Requirement = When you reach the entries below, transcribe each line word for word.

Saved data entries:
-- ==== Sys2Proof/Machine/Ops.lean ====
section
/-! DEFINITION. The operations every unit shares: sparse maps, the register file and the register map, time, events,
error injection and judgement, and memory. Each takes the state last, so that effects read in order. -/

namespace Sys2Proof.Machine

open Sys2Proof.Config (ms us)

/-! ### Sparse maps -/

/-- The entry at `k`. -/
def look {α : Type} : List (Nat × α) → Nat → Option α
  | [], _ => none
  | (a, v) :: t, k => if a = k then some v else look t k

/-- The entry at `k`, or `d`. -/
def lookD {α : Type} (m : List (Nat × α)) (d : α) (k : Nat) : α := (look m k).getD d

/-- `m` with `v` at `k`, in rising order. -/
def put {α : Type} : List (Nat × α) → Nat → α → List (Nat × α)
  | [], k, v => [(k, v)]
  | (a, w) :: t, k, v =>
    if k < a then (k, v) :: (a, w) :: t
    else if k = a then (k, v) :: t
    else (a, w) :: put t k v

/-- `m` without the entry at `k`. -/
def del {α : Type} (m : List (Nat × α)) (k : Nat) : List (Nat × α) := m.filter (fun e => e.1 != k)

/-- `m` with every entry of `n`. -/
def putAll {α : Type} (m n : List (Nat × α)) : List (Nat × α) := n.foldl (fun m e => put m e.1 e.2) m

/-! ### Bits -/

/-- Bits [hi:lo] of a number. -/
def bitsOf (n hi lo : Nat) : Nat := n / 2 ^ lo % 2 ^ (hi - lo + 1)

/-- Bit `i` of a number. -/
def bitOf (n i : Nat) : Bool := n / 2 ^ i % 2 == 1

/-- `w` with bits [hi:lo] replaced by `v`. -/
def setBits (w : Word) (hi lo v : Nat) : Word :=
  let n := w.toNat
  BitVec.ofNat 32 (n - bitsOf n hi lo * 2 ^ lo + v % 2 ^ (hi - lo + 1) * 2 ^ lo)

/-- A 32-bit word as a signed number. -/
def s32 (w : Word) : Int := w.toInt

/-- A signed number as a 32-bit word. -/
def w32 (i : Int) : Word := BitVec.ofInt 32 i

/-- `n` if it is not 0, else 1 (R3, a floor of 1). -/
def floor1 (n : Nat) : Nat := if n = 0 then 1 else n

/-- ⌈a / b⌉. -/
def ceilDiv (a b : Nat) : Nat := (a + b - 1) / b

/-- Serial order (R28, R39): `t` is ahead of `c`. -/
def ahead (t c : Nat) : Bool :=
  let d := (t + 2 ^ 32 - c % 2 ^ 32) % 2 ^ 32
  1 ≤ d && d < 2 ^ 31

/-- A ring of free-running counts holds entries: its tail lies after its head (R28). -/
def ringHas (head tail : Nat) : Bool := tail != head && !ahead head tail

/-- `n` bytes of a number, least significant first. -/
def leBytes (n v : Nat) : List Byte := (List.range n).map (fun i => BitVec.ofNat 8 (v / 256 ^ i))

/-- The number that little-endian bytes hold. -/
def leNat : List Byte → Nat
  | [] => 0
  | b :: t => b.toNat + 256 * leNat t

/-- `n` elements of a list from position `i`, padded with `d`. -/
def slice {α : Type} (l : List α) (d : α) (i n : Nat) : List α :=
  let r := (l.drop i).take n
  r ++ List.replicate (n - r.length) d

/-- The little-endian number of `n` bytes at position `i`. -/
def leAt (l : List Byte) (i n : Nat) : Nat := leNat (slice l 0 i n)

Output for this task =
-- ==== Sys2Proof/Machine/Ops.lean ====
section
/-! DEFINITION. The operations every unit shares: sparse maps, the register file and the register map, time, events,
error injection and judgement, and memory. Each takes the state last, so that effects read in order. -/

namespace Sys2Proof.Machine

open Sys2Proof.Config (ms us)

/-! ### Sparse maps -/

/-- The entry at `k`. -/
def look {α : Type} : List (Nat × α) → Nat → Option α
  | [], _ => none
  | (a, v) :: t, k => if a = k then some v else look t k

/-- The entry at `k`, or `d`. -/
def lookD {α : Type} (m : List (Nat × α)) (d : α) (k : Nat) : α := (look m k).getD d

/-- `m` with `v` at `k`, in rising order. -/
def put {α : Type} : List (Nat × α) → Nat → α → List (Nat × α)
  | [], k, v => [(k, v)]
  | (a, w) :: t, k, v =>
    if k < a then (k, v) :: (a, w) :: t
    else if k = a then (k, v) :: t
    else (a, w) :: put t k v

/-- `m` without the entry at `k`. -/
def del {α : Type} (m : List (Nat × α)) (k : Nat) : List (Nat × α) := m.filter (fun e => e.1 != k)

/-- `m` with every entry of `n`. -/
def putAll {α : Type} (m n : List (Nat × α)) : List (Nat × α) := n.foldl (fun m e => put m e.1 e.2) m

/-! ### Bits -/

/-- Bits [hi:lo] of a number. -/
def bitsOf (n hi lo : Nat) : Nat := n / 2 ^ lo % 2 ^ (hi - lo + 1)

/-- Bit `i` of a number. -/
def bitOf (n i : Nat) : Bool := n / 2 ^ i % 2 == 1

/-- `w` with bits [hi:lo] replaced by `v`. -/
def setBits (w : Word) (hi lo v : Nat) : Word :=
  let n := w.toNat
  BitVec.ofNat 32 (n - bitsOf n hi lo * 2 ^ lo + v % 2 ^ (hi - lo + 1) * 2 ^ lo)

/-- A 32-bit word as a signed number. -/
def s32 (w : Word) : Int := w.toInt

/-- A signed number as a 32-bit word. -/
def w32 (i : Int) : Word := BitVec.ofInt 32 i

/-- `n` if it is not 0, else 1 (R3, a floor of 1). -/
def floor1 (n : Nat) : Nat := if n = 0 then 1 else n

/-- ⌈a / b⌉. -/
def ceilDiv (a b : Nat) : Nat := (a + b - 1) / b

/-- Serial order (R28, R39): `t` is ahead of `c`. -/
def ahead (t c : Nat) : Bool :=
  let d := (t + 2 ^ 32 - c % 2 ^ 32) % 2 ^ 32
  1 ≤ d && d < 2 ^ 31

/-- A ring of free-running counts holds entries: its tail lies after its head (R28). -/
def ringHas (head tail : Nat) : Bool := tail != head && !ahead head tail

/-- `n` bytes of a number, least significant first. -/
def leBytes (n v : Nat) : List Byte := (List.range n).map (fun i => BitVec.ofNat 8 (v / 256 ^ i))

/-- The number that little-endian bytes hold. -/
def leNat : List Byte → Nat
  | [] => 0
  | b :: t => b.toNat + 256 * leNat t

/-- `n` elements of a list from position `i`, padded with `d`. -/
def slice {α : Type} (l : List α) (d : α) (i n : Nat) : List α :=
  let r := (l.drop i).take n
  r ++ List.replicate (n - r.length) d

/-- The little-endian number of `n` bytes at position `i`. -/
def leAt (l : List Byte) (i n : Nat) : Nat := leNat (slice l 0 i n)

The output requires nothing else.